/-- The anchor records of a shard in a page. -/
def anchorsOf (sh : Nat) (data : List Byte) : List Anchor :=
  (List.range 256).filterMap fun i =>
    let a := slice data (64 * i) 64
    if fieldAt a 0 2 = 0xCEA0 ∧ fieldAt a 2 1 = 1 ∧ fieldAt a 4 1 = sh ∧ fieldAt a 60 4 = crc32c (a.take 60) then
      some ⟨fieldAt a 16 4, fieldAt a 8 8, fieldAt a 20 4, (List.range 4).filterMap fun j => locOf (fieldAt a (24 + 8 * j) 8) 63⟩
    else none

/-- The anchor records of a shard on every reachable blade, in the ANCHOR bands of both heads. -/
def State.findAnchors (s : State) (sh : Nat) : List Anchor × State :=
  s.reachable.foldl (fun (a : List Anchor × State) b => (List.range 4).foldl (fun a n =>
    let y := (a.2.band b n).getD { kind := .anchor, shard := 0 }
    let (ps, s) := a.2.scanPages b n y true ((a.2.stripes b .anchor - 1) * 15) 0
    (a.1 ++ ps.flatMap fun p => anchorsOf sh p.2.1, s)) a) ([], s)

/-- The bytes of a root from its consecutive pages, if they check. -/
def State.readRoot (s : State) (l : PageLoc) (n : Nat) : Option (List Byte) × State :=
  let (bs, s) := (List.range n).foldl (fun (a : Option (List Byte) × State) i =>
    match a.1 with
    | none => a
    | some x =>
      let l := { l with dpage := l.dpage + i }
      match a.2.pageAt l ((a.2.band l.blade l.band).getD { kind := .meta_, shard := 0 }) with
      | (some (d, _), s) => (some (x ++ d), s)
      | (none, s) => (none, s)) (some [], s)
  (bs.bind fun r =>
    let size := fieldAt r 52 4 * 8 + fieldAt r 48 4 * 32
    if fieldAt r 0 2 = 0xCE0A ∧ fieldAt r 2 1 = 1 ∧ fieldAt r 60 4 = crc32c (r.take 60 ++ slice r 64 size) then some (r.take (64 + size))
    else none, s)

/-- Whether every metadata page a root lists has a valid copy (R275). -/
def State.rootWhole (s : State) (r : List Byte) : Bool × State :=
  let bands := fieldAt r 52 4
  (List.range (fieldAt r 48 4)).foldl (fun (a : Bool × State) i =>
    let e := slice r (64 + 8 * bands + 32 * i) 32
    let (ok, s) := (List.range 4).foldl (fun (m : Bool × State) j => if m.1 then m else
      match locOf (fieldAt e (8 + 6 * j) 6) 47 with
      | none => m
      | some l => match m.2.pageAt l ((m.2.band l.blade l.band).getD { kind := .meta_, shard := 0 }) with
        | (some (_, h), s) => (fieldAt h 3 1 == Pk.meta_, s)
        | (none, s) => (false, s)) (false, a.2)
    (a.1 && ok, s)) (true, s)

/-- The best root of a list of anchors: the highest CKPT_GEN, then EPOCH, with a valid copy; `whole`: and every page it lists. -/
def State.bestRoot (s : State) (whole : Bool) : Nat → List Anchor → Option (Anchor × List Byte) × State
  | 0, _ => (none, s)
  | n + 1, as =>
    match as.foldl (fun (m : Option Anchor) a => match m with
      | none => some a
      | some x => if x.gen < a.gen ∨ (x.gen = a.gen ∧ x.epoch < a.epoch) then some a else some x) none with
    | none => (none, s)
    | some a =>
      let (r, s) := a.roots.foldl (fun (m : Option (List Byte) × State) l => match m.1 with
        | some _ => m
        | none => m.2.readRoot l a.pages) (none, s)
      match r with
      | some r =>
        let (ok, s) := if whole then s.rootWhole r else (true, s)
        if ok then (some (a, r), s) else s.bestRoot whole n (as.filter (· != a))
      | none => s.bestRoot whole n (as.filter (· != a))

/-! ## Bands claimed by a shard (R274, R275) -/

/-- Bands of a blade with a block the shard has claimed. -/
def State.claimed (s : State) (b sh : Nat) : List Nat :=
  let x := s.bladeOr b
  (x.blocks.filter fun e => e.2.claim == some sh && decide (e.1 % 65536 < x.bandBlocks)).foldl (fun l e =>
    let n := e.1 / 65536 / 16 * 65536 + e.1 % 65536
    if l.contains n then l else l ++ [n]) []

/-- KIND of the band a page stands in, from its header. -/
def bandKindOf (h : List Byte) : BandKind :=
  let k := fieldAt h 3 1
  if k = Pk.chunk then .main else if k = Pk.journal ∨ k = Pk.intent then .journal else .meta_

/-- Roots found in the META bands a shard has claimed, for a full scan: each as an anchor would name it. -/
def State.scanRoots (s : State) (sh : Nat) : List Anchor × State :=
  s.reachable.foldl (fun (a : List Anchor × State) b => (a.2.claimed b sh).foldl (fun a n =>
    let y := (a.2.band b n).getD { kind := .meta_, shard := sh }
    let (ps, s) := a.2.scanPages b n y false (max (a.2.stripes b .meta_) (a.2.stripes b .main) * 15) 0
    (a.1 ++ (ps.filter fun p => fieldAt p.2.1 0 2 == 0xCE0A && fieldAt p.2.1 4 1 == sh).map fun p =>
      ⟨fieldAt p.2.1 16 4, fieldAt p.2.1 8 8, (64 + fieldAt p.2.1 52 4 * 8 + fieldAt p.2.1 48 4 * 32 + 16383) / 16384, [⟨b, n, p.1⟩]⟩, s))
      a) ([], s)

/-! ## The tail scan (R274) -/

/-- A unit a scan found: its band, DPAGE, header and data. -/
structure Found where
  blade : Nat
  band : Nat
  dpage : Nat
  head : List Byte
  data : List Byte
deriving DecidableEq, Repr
_ _ _ _
### GOAL OF THE EXERCISE
Report every line containing the word "true" from the listing above.

### TASK ANSWER
    let (ps, s) := a.2.scanPages b n y true ((a.2.stripes b .anchor - 1) * 15) 0
    (a.1 && ok, s)) (true, s)
        let (ok, s) := if whole then s.rootWhole r else (true, s)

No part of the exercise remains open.